A statement headboard gives focus to a bedroom’s décor. |
I have been sleeping around this week. I mean that literally. In the space of seven days, I have bed- bounced from Phoenix to Washington, D.C., to San Antonio, and back to my own bed in Orlando, Fla.
Nothing makes me appreciate my own bed — heck, my own bedroom — more than a string of foreign mattresses, bedspread that makes the dog’s bed seem hygienic, and sheets that feel like sliding between two pieces of sandpaper.
It’s a wonder I can sleep in these places when I think about it, which I shouldn’t.
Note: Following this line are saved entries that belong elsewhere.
@[simp] theorem setFrc_power (i j v : Nat) : (s.setFrc i j v).power = s.power := rfl
@[simp] theorem setFrc_time (i j v : Nat) : (s.setFrc i j v).time = s.time := rfl
@[simp] theorem setFrc_dict (i j v : Nat) : (s.setFrc i j v).dict = s.dict := rfl
@[simp] theorem setFrc_force (i j v : Nat) : (s.setFrc i j v).force = ins s.force (keyOf i j) v := rfl
@[simp] theorem setFrc_live (i j v : Nat) : (s.setFrc i j v).live = s.live := rfl
@[simp] theorem setFrc_blobs (i j v : Nat) : (s.setFrc i j v).blobs = s.blobs := rfl
@[simp] theorem setFrc_blobForce (i j v : Nat) : (s.setFrc i j v).blobForce = s.blobForce := rfl
@[simp] theorem setFrc_mem (i j v : Nat) : (s.setFrc i j v).mem = s.mem := rfl
@[simp] theorem setFrc_hub (i j v : Nat) : (s.setFrc i j v).hub = s.hub := rfl
@[simp] theorem setFrc_sec (i j v : Nat) : (s.setFrc i j v).sec = s.sec := rfl
@[simp] theorem setFrc_flash (i j v : Nat) : (s.setFrc i j v).flash = s.flash := rfl
@[simp] theorem setFrc_otp (i j v : Nat) : (s.setFrc i j v).otp = s.otp := rfl
@[simp] theorem setFrc_sfn (i j v : Nat) : (s.setFrc i j v).sfn = s.sfn := rfl
@[simp] theorem setFrc_cells (i j v : Nat) : (s.setFrc i j v).cells = s.cells := rfl
@[simp] theorem setFrc_groves (i j v : Nat) : (s.setFrc i j v).groves = s.groves := rfl
@[simp] theorem setFrc_clearings (i j v : Nat) : (s.setFrc i j v).clearings = s.clearings := rfl
@[simp] theorem setFrc_buckets (i j v : Nat) : (s.setFrc i j v).buckets = s.buckets := rfl
@[simp] theorem setFrc_pools (i j v : Nat) : (s.setFrc i j v).pools = s.pools := rfl
@[simp] theorem setFrc_lastDraw (i j v : Nat) : (s.setFrc i j v).lastDraw = s.lastDraw := rfl
@[simp] theorem setFrc_poison (i j v : Nat) : (s.setFrc i j v).poison = s.poison := rfl
@[simp] theorem setFrc_onceAt (i j v : Nat) : (s.setFrc i j v).onceAt = s.onceAt := rfl
@[simp] theorem setFrc_pieces (i j v : Nat) : (s.setFrc i j v).pieces = s.pieces := rfl
@[simp] theorem setFrc_degraded (i j v : Nat) : (s.setFrc i j v).degraded = s.degraded := rfl
@[simp] theorem setFrc_copiers (i j v : Nat) : (s.setFrc i j v).copiers = s.copiers := rfl
@[simp] theorem setFrc_ports (i j v : Nat) : (s.setFrc i j v).ports = s.ports := rfl
@[simp] theorem setFrc_linkDies (i j v : Nat) : (s.setFrc i j v).linkDies = s.linkDies := rfl
@[simp] theorem setFrc_colls (i j v : Nat) : (s.setFrc i j v).colls = s.colls := rfl
@[simp] theorem setFrc_waitingChunks (i j v : Nat) : (s.setFrc i j v).waitingChunks = s.waitingChunks := rfl
@[simp] theorem setFrc_remotes (i j v : Nat) : (s.setFrc i j v).remotes = s.remotes := rfl
@[simp] theorem setFrc_nextTag (i j v : Nat) : (s.setFrc i j v).nextTag = s.nextTag := rfl
@[simp] theorem setFrc_arbs (i j v : Nat) : (s.setFrc i j v).arbs = s.arbs := rfl
@[simp] theorem setFrc_overruns (i j v : Nat) : (s.setFrc i j v).overruns = s.overruns := rfl
@[simp] theorem setFrc_outbox (i j v : Nat) : (s.setFrc i j v).outbox = s.outbox := rfl
@[simp] theorem setFrc_free (i j v : Nat) : (s.setFrc i j v).free = s.free := rfl
@[simp] theorem setFrc_pending (i j v : Nat) : (s.setFrc i j v).pending = s.pending := rfl
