-- ==== Sys2Proof/Laws/KeepsDict.lean ====
section
/-! SUPPORT. The operations of Machine/Dict.lean keep a state sound. -/

namespace Sys2Proof.Machine

open State

variable {fuse : Otp}

theorem State.setSession_keeps (s : State) (x : Session) (h_s : Sound fuse s) :
    Sound fuse (State.setSession s x) := by
  unfold State.setSession
  repeat' (first
    | (intro _ _ _)
    | (with_reducible first
      | assumption)
    | dsimp only
    | simp only [sound_other])

end Sys2Proof.Machine
end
“People always aspire to have a hotel bed, but why?” asks Missy Tannen, of Chatham, N.J., raising an excellent question. “I don’t aspire to a hotel bedroom, yet you see all these sheets sold in stores called ‘Hotel Collection.’ What’s that about?”
“Amen,” I say. I had called Tannen, founder of Boll & Branch, (Bollandbranch.com, a relatively new maker of luxury, fair-trade-certified, organic cotton bedding) after my busy travel week to grouse about bad bed linens in America.
Tannen and I got on like two church members sharing a hymnal.
“Hotel linens are meant to take a beating, and should be different from what we use at home,” says Tannen.
“I blame The Westin Hotels,” I say, referring to the hotel chain that more than 15 years ago, performed a huge public service with its Heavenly Bed, all clean and crisp and pure white. Sleeping in a Heavenly Bed felt like sleeping in a bag of marshmallows. It was a dream compared to what weary travelers were used to. Other hotels, thankfully, caught on.
And while this was a giant step forward for the hotel industry, don’t be fooled. The Heavenly Bed should be the low bar for homes.
Folks, these beds are made with industrial-strength sheets designed to put up with laundering temperatures hotter than the surface of the sun and detergents stronger than jet fuel.
“So many people don’t have a clue about their sheets,” Tannen says with genuine concern.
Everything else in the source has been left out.